◆ Your instructions ◆
Within the entries below, the lines from the one with "if j.prog = 0 &&" through the one with "arbiter (R307). -/" are to be set down exactly, both ends kept.

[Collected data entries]
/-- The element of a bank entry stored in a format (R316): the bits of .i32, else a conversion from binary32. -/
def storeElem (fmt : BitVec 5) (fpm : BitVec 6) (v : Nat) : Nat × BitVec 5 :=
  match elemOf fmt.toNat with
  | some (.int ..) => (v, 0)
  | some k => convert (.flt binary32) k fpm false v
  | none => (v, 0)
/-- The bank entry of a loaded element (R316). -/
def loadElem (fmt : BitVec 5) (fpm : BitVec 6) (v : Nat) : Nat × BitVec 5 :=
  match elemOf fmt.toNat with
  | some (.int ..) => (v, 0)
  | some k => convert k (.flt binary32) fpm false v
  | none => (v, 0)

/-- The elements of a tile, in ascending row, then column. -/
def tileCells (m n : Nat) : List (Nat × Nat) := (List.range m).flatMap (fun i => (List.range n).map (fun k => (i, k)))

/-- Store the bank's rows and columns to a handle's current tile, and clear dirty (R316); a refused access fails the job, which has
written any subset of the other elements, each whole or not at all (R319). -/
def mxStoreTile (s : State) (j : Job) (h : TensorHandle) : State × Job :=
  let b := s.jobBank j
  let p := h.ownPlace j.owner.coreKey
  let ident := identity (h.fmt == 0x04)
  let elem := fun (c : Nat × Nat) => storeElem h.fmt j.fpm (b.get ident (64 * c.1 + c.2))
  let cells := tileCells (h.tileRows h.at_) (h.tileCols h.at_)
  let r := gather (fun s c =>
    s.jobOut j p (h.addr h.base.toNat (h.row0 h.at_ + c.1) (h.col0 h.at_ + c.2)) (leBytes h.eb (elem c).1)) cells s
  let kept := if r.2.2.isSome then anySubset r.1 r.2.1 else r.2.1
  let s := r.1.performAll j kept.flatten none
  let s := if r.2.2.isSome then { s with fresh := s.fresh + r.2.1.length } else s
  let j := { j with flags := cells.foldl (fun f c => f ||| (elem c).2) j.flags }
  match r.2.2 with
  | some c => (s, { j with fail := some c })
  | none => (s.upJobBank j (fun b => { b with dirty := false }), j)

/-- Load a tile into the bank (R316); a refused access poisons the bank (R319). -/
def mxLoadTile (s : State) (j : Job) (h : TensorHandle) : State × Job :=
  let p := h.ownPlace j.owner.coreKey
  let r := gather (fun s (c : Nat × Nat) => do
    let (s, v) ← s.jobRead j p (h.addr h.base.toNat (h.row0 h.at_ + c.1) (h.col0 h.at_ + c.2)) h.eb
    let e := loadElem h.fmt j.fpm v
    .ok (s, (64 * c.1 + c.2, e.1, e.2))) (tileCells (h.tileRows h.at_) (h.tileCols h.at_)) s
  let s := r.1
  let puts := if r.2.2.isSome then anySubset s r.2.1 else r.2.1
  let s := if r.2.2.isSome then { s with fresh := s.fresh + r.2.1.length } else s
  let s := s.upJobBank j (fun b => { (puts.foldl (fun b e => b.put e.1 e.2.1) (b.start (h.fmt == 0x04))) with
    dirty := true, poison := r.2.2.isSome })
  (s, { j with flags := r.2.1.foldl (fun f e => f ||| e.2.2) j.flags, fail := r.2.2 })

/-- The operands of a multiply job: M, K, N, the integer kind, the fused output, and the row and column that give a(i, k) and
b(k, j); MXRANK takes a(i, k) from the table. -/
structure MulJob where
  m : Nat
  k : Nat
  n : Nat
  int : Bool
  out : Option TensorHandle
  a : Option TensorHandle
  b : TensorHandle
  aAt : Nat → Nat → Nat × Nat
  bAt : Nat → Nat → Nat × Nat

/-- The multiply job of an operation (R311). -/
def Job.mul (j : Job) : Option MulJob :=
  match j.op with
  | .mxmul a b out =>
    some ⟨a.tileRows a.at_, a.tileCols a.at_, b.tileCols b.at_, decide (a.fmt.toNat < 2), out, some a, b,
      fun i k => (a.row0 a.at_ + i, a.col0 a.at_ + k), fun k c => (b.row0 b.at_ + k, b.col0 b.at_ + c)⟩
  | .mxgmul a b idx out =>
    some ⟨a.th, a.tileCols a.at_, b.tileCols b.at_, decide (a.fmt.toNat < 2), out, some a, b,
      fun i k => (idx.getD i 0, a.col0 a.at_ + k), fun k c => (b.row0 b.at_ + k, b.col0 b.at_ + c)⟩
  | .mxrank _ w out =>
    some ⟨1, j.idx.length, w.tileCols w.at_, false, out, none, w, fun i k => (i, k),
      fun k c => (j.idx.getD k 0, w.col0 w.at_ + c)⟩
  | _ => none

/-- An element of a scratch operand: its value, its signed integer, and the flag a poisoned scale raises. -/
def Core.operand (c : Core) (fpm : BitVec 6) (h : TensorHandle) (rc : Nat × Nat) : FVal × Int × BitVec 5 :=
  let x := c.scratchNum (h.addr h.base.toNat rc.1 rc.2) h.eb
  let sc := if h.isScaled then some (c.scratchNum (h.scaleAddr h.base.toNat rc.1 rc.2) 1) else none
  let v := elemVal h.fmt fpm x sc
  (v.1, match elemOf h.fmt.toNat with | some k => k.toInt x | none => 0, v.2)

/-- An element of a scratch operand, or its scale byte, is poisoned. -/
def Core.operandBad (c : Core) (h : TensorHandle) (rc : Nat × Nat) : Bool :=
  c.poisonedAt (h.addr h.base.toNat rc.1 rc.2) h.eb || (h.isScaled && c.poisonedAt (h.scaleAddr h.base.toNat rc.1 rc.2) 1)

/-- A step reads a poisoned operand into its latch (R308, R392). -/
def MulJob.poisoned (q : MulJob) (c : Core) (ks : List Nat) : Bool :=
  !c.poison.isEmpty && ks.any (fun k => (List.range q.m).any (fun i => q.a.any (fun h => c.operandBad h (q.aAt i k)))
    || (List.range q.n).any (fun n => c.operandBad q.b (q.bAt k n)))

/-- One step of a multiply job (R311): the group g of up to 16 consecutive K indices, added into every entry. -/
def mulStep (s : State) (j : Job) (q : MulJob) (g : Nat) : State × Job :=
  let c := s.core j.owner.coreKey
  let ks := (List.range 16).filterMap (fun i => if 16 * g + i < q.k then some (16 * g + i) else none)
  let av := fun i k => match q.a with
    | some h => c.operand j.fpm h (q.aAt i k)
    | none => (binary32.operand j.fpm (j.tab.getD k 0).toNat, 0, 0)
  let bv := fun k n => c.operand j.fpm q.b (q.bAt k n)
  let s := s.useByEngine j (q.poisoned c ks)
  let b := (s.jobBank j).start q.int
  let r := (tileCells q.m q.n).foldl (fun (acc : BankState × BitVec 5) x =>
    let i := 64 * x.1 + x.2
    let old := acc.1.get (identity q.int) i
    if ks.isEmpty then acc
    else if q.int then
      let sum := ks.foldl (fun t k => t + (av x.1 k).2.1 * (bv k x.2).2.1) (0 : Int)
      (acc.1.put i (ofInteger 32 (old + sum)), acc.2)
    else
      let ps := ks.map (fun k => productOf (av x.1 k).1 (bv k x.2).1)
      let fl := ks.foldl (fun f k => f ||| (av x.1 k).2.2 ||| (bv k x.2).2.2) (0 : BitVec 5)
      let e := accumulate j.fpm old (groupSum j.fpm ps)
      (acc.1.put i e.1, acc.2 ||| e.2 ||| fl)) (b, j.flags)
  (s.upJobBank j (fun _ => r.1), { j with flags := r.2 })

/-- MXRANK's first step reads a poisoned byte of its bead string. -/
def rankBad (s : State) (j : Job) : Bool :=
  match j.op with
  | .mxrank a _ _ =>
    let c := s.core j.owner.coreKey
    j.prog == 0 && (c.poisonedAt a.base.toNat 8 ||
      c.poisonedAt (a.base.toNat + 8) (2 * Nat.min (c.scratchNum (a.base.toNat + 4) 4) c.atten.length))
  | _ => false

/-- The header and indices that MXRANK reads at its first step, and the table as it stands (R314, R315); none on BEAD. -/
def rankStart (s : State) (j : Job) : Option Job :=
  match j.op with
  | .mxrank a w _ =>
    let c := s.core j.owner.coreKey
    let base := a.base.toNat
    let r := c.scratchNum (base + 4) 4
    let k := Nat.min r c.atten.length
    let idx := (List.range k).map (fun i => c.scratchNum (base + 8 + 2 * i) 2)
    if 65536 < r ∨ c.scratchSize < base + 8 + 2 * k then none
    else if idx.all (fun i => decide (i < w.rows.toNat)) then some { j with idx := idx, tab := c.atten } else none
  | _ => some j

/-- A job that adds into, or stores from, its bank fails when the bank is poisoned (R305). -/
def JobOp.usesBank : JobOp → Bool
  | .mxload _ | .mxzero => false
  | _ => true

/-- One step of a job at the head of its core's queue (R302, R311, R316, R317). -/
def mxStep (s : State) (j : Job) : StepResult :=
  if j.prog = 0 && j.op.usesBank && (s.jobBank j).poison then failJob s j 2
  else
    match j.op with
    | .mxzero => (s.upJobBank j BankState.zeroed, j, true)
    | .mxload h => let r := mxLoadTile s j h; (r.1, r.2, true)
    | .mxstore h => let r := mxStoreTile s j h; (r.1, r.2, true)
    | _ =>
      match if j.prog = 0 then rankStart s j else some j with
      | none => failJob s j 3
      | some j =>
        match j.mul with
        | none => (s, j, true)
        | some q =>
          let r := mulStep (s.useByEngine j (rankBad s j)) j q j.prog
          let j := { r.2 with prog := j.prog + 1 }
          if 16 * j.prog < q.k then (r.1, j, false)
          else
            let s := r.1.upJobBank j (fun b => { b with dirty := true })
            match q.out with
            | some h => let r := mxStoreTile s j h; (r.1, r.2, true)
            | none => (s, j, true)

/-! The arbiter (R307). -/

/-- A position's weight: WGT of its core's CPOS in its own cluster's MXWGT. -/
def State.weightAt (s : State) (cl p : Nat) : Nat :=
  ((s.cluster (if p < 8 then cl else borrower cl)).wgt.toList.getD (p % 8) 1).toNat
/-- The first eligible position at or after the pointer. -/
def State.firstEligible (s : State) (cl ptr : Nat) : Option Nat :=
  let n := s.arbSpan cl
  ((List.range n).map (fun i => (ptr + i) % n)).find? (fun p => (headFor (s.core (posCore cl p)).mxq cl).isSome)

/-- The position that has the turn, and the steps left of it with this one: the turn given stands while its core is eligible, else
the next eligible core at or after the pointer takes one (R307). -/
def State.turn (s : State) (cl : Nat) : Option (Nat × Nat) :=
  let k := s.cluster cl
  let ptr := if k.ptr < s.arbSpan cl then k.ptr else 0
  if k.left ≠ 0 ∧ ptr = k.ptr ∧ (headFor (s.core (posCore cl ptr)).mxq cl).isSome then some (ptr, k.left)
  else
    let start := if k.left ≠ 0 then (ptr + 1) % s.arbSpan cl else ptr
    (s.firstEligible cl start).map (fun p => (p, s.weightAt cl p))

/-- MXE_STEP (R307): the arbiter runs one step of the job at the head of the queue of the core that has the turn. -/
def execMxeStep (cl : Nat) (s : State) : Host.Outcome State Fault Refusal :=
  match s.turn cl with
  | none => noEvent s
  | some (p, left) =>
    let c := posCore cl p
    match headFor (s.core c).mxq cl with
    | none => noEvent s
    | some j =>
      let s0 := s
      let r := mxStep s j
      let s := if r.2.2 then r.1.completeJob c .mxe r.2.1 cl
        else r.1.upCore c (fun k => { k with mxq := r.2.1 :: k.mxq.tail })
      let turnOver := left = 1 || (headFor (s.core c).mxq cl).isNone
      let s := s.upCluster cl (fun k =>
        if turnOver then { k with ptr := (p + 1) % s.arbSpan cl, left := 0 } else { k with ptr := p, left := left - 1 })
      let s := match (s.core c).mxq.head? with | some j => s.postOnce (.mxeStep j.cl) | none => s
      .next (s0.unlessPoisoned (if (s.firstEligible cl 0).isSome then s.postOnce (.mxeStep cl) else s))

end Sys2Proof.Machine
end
...
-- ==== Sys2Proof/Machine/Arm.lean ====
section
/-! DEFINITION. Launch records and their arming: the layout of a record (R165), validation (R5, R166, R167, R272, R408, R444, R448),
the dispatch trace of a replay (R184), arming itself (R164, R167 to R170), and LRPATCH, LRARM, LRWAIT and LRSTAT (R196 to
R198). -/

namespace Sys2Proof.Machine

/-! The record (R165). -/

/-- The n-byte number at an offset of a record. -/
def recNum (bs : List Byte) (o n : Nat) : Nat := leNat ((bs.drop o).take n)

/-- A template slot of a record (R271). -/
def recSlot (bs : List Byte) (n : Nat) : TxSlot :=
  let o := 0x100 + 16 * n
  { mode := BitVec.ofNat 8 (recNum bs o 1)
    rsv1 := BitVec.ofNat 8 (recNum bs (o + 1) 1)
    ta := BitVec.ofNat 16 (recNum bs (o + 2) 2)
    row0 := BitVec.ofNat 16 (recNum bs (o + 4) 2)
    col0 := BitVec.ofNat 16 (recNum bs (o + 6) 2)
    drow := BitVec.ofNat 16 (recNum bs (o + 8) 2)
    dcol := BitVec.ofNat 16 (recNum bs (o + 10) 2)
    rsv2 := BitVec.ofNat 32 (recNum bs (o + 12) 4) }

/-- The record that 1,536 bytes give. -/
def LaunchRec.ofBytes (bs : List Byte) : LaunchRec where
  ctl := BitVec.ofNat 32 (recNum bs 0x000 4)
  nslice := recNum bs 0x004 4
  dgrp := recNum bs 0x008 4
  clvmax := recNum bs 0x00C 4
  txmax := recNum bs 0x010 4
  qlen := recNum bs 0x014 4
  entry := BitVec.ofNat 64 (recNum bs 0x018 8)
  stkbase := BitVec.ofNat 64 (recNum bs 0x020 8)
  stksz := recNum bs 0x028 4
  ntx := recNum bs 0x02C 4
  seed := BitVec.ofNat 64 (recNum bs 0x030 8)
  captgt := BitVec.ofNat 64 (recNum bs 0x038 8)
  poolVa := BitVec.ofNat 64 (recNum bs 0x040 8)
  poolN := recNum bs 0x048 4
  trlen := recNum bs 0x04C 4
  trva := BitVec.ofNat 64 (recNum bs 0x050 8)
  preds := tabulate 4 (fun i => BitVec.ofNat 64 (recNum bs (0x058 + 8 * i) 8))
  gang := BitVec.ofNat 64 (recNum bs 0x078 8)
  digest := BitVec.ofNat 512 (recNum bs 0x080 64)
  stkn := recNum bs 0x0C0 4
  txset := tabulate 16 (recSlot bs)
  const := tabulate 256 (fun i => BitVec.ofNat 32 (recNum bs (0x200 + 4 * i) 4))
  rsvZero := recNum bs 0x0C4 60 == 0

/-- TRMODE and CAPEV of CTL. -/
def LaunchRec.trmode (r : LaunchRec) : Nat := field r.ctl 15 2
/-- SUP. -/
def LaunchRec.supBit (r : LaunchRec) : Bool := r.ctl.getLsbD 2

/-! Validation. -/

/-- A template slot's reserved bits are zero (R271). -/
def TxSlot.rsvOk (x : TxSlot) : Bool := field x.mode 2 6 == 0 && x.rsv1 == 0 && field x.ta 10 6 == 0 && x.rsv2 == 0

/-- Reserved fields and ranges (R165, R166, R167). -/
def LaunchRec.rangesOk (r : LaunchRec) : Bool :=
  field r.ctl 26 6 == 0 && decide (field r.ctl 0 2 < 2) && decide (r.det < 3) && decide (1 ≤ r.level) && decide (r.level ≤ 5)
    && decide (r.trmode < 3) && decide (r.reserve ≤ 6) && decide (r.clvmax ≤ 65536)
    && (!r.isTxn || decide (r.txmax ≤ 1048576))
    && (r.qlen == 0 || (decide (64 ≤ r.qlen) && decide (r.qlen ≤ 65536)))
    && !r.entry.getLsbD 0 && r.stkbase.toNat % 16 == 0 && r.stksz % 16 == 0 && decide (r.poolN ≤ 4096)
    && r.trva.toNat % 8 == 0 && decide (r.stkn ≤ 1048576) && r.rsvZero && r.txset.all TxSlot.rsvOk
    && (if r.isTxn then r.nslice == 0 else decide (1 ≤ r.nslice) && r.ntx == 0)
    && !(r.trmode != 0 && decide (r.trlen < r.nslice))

◆ Written response ◆
  if j.prog = 0 && j.op.usesBank && (s.jobBank j).poison then failJob s j 2
  else
    match j.op with
    | .mxzero => (s.upJobBank j BankState.zeroed, j, true)
    | .mxload h => let r := mxLoadTile s j h; (r.1, r.2, true)
    | .mxstore h => let r := mxStoreTile s j h; (r.1, r.2, true)
    | _ =>
      match if j.prog = 0 then rankStart s j else some j with
      | none => failJob s j 3
      | some j =>
        match j.mul with
        | none => (s, j, true)
        | some q =>
          let r := mulStep (s.useByEngine j (rankBad s j)) j q j.prog
          let j := { r.2 with prog := j.prog + 1 }
          if 16 * j.prog < q.k then (r.1, j, false)
          else
            let s := r.1.upJobBank j (fun b => { b with dirty := true })
            match q.out with
            | some h => let r := mxStoreTile s j h; (r.1, r.2, true)
            | none => (s, j, true)

/-! The arbiter (R307). -/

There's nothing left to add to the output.